Provide only the number of lines below that hold "rebuildRec".

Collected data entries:
^^^^^^^^
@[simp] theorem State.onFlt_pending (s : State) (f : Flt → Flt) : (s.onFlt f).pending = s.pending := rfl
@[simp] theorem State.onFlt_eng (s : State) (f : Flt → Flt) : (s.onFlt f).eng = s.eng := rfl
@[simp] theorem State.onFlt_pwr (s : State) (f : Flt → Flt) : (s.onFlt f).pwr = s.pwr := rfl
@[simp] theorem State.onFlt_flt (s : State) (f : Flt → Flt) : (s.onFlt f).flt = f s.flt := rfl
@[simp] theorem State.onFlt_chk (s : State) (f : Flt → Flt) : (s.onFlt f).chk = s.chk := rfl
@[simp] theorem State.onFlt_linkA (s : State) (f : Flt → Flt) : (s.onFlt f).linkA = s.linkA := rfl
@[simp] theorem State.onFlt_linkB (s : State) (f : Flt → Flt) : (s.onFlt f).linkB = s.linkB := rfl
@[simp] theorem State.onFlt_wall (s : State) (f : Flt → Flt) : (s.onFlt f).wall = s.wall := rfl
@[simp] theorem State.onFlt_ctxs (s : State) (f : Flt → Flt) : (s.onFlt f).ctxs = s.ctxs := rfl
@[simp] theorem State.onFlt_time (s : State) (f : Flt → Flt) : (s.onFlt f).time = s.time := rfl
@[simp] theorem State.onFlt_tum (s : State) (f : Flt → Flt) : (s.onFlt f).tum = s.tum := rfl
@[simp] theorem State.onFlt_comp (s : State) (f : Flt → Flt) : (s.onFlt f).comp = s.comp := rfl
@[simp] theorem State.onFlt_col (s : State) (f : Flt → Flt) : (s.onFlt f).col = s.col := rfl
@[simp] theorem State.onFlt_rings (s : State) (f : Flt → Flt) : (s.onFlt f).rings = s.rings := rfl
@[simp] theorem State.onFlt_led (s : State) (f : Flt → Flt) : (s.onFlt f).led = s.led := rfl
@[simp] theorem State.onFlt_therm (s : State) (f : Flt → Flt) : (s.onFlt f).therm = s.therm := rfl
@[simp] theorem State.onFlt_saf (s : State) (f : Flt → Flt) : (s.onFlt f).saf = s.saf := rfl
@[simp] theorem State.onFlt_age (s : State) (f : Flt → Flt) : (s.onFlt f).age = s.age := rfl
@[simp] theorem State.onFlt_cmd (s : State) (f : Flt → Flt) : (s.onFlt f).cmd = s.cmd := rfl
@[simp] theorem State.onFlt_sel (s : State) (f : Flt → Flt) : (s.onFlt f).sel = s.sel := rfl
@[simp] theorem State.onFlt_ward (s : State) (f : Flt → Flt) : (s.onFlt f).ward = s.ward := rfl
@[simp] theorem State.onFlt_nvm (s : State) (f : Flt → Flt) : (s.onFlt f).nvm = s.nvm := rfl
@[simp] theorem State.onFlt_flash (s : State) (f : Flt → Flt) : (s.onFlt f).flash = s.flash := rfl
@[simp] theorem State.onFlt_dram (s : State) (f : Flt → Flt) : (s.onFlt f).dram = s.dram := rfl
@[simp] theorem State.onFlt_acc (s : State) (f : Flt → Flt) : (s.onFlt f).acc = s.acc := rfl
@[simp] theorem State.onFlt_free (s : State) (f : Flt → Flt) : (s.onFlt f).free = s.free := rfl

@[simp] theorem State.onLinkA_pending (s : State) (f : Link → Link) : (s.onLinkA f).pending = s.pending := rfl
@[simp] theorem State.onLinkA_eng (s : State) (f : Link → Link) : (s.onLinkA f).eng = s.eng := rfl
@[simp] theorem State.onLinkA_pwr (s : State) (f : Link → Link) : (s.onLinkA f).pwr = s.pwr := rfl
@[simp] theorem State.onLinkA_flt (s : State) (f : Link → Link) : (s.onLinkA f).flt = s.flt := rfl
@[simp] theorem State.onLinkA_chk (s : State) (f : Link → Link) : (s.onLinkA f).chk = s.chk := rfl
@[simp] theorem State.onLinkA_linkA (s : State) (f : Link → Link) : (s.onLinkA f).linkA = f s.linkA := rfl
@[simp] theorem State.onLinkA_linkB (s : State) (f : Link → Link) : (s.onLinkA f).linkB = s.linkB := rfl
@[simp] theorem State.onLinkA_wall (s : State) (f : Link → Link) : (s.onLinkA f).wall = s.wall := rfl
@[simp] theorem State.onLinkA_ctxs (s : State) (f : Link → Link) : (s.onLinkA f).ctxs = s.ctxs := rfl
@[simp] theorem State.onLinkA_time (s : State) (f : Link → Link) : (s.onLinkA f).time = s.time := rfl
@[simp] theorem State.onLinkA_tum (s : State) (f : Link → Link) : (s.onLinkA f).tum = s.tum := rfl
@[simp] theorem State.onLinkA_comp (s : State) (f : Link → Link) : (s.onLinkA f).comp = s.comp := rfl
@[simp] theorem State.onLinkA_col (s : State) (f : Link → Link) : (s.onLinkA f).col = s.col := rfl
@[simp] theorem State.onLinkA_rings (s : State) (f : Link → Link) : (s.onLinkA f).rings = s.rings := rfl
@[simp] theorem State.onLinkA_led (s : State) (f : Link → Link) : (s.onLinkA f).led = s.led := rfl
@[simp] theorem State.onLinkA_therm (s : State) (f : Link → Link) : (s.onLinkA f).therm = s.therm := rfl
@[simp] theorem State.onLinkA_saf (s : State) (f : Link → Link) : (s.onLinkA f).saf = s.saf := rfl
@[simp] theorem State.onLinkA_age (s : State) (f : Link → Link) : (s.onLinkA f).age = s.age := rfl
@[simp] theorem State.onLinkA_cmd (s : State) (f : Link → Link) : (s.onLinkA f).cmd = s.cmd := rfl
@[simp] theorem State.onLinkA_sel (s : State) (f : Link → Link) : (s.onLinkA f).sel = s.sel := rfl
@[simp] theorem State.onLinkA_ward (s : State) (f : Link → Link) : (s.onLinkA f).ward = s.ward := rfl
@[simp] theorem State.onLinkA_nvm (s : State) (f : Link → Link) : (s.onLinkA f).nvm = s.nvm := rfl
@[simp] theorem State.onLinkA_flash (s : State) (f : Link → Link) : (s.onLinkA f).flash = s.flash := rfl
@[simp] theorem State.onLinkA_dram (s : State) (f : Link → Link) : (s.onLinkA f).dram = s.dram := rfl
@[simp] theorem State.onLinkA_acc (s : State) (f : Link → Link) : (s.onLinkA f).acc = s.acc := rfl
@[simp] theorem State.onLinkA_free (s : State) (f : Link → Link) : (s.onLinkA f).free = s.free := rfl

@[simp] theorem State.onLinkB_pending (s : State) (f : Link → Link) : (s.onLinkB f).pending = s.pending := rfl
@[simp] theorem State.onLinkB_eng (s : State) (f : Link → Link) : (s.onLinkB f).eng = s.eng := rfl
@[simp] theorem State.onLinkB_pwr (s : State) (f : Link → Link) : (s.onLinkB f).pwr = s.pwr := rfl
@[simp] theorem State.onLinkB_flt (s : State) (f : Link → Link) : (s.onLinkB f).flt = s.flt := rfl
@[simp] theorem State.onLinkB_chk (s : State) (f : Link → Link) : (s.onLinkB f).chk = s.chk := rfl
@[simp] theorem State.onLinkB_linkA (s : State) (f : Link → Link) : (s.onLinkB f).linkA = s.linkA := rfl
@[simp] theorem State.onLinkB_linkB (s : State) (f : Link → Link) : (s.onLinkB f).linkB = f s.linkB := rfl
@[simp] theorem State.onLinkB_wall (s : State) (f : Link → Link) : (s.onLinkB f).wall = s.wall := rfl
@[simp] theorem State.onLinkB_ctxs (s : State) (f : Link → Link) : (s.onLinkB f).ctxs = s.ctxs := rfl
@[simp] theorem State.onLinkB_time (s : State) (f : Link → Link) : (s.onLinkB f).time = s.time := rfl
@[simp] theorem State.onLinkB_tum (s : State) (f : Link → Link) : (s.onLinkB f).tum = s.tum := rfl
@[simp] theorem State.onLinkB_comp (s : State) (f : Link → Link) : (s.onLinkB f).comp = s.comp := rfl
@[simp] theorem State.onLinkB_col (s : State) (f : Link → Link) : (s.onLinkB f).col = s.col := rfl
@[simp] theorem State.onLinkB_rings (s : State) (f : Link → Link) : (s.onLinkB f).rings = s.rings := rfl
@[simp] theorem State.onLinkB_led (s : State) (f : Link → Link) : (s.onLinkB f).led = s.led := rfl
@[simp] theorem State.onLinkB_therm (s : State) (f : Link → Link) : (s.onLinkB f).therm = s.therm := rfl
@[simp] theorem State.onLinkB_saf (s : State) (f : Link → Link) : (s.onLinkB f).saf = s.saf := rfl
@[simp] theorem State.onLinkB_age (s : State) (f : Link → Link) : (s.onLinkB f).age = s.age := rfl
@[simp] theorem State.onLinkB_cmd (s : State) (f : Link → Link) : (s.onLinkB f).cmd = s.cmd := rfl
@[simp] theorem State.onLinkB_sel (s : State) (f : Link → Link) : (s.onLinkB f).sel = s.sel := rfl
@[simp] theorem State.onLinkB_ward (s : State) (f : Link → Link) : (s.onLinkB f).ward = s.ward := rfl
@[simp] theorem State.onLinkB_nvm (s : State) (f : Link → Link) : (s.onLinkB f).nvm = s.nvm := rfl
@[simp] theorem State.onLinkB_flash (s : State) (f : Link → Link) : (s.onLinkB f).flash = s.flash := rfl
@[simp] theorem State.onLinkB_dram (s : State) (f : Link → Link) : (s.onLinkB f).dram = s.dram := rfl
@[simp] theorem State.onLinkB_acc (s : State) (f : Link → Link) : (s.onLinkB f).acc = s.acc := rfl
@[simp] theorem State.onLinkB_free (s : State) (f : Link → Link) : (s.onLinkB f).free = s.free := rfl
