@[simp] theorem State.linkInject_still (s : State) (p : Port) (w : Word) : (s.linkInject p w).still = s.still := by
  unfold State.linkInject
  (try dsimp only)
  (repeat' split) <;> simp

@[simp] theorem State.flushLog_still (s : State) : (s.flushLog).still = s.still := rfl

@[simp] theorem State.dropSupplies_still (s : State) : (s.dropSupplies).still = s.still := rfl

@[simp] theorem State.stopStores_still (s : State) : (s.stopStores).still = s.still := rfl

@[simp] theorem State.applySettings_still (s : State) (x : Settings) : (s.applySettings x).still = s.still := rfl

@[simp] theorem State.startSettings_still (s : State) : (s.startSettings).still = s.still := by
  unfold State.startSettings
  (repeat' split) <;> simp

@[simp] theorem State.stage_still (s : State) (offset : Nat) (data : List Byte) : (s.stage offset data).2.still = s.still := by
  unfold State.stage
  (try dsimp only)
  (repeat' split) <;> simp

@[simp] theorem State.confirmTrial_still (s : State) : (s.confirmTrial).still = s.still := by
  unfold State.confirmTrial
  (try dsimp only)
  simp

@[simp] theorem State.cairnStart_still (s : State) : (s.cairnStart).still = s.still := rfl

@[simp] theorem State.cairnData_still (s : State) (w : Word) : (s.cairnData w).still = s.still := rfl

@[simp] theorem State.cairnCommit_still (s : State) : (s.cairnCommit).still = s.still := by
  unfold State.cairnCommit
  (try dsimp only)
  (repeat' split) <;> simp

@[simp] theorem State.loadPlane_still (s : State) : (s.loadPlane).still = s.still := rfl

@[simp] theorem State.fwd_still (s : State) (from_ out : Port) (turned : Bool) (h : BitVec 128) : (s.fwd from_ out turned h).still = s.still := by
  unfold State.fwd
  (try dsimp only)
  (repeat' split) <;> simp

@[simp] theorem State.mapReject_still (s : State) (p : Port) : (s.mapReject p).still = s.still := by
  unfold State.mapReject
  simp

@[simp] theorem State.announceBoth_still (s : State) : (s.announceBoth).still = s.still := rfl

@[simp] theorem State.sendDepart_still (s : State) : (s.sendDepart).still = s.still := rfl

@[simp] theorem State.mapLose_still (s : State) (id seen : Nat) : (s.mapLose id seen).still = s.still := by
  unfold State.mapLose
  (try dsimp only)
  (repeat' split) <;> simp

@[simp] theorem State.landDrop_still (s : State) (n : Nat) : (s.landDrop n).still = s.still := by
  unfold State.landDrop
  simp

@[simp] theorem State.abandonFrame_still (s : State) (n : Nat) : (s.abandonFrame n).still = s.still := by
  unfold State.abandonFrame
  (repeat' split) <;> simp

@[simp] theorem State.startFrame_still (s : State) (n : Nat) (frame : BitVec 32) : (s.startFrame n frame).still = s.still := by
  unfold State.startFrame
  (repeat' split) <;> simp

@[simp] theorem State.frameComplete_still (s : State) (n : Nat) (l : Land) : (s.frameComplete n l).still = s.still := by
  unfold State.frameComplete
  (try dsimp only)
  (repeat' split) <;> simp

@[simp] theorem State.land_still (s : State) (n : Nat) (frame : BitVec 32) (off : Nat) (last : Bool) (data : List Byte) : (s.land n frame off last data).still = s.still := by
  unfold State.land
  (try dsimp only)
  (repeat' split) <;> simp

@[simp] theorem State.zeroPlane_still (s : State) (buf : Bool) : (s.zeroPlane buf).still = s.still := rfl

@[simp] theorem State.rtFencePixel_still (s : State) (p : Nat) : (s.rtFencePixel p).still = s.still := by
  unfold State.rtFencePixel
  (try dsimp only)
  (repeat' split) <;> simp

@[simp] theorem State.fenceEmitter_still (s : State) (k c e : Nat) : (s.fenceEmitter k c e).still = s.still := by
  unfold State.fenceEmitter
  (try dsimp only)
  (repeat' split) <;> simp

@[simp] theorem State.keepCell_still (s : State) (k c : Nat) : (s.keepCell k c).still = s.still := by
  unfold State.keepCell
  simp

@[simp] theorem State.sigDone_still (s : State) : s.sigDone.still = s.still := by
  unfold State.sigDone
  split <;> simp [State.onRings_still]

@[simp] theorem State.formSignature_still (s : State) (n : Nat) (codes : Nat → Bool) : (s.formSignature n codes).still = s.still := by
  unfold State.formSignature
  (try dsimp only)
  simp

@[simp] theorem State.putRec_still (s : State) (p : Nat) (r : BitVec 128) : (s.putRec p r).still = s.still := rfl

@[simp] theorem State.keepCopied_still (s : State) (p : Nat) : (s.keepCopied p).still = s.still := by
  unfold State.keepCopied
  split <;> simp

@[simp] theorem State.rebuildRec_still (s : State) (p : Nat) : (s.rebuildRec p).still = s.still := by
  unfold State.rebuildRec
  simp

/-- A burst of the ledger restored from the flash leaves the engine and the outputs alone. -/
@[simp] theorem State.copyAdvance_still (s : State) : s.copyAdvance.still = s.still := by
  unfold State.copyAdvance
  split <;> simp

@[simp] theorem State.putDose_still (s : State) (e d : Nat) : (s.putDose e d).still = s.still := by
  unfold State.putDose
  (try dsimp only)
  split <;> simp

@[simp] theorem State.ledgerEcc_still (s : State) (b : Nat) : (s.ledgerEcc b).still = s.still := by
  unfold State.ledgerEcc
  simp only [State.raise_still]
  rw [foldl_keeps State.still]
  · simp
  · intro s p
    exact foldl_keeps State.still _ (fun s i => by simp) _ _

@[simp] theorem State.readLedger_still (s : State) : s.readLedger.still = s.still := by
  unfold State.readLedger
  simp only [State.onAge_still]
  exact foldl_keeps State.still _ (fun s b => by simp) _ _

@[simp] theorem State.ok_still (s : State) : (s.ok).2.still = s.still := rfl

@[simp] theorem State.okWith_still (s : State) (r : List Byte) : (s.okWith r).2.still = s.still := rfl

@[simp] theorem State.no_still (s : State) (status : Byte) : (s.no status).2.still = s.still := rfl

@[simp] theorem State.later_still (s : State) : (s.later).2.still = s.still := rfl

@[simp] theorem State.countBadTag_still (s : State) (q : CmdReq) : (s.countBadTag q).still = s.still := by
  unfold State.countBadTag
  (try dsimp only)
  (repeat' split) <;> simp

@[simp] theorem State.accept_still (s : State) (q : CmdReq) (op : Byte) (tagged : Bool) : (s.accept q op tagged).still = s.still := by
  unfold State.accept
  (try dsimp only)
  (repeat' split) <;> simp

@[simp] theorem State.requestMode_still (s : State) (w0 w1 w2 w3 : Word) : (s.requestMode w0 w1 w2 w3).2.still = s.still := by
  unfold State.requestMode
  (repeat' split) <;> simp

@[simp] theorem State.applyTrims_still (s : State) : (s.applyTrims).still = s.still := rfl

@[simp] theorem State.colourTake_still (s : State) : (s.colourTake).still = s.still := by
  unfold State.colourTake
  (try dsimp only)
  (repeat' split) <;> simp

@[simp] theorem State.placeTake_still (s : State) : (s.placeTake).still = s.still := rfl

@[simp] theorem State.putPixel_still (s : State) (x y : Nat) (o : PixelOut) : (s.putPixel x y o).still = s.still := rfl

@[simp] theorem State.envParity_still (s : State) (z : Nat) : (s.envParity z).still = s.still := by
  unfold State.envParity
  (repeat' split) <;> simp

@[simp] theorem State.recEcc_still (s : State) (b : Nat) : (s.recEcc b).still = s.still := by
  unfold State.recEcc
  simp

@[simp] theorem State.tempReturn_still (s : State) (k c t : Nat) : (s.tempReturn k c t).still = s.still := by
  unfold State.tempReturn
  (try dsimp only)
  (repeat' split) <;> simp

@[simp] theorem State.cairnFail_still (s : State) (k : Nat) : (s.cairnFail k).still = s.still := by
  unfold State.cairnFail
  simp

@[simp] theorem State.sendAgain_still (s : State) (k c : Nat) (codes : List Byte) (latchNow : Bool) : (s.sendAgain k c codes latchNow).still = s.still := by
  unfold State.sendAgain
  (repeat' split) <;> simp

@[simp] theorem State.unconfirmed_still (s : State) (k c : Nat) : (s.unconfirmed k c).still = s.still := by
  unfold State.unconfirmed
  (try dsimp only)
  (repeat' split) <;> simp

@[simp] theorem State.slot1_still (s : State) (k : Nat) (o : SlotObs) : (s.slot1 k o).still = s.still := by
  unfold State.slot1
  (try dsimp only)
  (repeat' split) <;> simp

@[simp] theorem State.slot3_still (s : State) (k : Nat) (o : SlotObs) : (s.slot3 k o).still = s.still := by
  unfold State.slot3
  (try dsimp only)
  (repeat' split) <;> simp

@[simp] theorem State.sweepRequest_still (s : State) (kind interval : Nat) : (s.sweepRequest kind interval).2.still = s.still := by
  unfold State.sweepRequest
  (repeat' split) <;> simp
^^^^^^^^
### Exercise answer
2